Read the records and gather each line that includes "dist".

[Given information Boundary: Start]

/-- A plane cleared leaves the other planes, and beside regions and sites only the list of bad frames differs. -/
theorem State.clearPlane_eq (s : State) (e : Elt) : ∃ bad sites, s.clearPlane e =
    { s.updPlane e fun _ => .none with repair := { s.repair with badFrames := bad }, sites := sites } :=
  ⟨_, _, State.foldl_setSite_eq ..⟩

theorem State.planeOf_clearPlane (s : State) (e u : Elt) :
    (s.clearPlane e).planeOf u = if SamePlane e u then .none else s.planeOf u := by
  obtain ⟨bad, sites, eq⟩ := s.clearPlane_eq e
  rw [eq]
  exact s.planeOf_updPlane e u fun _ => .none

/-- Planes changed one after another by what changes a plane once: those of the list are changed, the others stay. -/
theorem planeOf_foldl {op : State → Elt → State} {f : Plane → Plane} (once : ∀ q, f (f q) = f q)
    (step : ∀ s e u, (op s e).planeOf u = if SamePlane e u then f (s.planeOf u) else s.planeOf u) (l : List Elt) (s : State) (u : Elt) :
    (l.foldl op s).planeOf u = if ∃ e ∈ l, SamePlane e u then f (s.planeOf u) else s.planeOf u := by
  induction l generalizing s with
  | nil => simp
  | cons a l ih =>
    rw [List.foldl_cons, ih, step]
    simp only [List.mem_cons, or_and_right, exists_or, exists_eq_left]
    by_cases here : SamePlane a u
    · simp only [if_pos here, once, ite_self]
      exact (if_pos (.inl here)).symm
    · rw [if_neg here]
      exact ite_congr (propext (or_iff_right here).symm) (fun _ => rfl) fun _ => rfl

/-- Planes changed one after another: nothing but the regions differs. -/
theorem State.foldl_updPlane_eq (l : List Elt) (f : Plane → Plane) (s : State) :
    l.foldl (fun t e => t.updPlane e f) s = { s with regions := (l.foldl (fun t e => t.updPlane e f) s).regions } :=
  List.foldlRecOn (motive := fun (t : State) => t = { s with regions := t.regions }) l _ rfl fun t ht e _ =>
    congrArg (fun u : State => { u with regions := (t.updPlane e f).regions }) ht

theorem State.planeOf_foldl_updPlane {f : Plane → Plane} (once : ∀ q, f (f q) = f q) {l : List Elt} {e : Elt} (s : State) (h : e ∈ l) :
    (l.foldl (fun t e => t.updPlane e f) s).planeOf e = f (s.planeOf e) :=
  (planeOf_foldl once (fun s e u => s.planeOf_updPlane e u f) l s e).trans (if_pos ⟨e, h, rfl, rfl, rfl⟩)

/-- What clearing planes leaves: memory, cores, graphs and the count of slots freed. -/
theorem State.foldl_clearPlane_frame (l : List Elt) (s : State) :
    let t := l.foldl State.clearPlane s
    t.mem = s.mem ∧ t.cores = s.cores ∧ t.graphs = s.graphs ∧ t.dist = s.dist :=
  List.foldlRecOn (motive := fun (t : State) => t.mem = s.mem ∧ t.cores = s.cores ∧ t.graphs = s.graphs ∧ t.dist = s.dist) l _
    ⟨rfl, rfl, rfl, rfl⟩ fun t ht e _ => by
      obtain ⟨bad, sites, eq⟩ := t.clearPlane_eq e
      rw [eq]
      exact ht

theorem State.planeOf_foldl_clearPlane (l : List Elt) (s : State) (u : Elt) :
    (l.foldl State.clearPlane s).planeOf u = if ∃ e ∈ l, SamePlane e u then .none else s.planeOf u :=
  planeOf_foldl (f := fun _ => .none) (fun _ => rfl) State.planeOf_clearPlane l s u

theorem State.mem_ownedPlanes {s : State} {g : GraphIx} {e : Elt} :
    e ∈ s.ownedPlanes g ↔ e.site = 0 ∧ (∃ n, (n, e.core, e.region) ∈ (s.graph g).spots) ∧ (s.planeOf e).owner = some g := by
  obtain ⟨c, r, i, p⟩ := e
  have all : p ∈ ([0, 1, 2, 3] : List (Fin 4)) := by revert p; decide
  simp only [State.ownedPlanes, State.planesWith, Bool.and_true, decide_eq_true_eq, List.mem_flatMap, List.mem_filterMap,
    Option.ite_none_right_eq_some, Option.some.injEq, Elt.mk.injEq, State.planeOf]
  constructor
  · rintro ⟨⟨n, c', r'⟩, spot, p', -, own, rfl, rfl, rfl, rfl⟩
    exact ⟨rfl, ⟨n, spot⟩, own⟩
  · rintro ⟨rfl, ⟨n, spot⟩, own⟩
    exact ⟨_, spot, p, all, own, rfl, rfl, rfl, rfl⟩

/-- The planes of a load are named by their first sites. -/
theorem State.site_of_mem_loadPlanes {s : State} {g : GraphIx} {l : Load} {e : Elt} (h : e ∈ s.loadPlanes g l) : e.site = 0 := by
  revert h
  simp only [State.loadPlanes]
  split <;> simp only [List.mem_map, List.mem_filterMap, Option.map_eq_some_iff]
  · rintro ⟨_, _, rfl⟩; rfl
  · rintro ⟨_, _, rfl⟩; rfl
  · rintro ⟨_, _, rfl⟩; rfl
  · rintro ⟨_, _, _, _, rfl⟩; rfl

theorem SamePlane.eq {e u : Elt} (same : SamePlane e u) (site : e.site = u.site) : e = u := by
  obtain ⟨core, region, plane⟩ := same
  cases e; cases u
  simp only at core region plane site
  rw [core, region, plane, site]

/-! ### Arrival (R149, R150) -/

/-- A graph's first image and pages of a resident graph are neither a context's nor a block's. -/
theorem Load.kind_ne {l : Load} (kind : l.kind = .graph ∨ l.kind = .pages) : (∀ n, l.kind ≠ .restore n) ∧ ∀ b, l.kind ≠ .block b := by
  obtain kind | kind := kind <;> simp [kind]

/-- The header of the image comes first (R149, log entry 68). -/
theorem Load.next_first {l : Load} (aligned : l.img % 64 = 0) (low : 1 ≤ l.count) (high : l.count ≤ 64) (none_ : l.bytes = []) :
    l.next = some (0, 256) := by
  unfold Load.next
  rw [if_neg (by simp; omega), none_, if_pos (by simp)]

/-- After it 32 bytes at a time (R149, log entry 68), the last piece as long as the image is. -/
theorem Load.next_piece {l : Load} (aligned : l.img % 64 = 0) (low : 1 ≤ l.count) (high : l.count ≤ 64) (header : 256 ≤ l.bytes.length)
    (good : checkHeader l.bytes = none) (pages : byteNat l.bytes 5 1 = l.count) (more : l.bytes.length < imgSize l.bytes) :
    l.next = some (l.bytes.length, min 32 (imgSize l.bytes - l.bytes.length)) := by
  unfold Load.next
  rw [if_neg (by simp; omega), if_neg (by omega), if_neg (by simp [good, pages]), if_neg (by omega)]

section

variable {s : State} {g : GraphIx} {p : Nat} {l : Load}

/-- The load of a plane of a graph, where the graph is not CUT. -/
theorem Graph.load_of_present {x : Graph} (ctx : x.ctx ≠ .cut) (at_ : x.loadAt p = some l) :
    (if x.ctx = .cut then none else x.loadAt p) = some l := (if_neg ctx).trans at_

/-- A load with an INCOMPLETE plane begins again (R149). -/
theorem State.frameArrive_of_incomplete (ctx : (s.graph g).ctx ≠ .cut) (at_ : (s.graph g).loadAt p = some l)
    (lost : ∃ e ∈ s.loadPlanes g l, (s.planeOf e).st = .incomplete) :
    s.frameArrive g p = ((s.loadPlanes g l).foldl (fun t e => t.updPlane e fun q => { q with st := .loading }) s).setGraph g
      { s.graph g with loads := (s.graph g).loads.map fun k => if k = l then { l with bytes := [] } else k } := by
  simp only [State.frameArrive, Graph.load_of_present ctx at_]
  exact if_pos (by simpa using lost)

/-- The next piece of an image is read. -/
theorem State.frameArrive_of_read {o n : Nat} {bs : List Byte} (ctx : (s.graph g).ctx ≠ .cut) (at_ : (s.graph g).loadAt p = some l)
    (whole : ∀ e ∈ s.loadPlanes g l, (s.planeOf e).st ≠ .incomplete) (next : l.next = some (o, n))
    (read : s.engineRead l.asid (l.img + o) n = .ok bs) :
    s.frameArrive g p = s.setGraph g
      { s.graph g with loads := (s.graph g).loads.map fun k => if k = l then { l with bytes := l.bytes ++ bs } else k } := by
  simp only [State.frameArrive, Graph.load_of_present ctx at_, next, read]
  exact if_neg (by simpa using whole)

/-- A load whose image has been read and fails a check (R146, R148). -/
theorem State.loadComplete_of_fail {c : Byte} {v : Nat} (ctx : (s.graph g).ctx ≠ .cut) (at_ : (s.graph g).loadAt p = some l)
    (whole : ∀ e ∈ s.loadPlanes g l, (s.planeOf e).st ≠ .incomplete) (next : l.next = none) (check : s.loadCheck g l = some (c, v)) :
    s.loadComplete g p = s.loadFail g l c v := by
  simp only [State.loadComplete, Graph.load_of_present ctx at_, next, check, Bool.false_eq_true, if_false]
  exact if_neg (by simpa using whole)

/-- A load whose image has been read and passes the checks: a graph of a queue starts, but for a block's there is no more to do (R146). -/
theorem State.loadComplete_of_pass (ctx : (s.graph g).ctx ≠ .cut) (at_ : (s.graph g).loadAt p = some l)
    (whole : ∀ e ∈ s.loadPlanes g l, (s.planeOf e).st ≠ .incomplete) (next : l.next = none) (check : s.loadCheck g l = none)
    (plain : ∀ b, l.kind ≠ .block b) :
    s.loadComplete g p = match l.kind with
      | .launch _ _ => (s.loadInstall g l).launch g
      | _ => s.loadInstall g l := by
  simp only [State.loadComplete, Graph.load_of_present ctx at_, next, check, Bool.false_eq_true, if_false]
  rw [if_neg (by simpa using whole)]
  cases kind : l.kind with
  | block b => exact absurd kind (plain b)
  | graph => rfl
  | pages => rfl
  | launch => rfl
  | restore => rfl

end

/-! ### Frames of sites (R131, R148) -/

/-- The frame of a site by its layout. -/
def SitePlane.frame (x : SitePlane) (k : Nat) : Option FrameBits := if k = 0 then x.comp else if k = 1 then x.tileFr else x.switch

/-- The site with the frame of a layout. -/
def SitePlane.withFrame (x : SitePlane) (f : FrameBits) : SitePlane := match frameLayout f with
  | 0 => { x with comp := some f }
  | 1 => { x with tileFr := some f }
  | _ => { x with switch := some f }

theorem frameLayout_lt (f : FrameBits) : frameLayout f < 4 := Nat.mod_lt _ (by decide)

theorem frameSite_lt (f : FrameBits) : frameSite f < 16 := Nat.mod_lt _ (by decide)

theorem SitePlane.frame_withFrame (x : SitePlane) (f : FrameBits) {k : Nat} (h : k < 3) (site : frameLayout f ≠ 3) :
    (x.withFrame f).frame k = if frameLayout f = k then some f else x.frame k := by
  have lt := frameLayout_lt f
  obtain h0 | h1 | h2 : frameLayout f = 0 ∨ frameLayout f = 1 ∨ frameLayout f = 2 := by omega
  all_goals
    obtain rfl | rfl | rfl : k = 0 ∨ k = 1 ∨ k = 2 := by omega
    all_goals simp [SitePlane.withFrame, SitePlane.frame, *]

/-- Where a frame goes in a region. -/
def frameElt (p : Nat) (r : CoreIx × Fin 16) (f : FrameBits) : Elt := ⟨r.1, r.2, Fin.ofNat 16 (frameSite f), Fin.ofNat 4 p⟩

[Given information Boundary: End]

**Problem solution**
    t.mem = s.mem ∧ t.cores = s.cores ∧ t.graphs = s.graphs ∧ t.dist = s.dist :=
  List.foldlRecOn (motive := fun (t : State) => t.mem = s.mem ∧ t.cores = s.cores ∧ t.graphs = s.graphs ∧ t.dist = s.dist) l _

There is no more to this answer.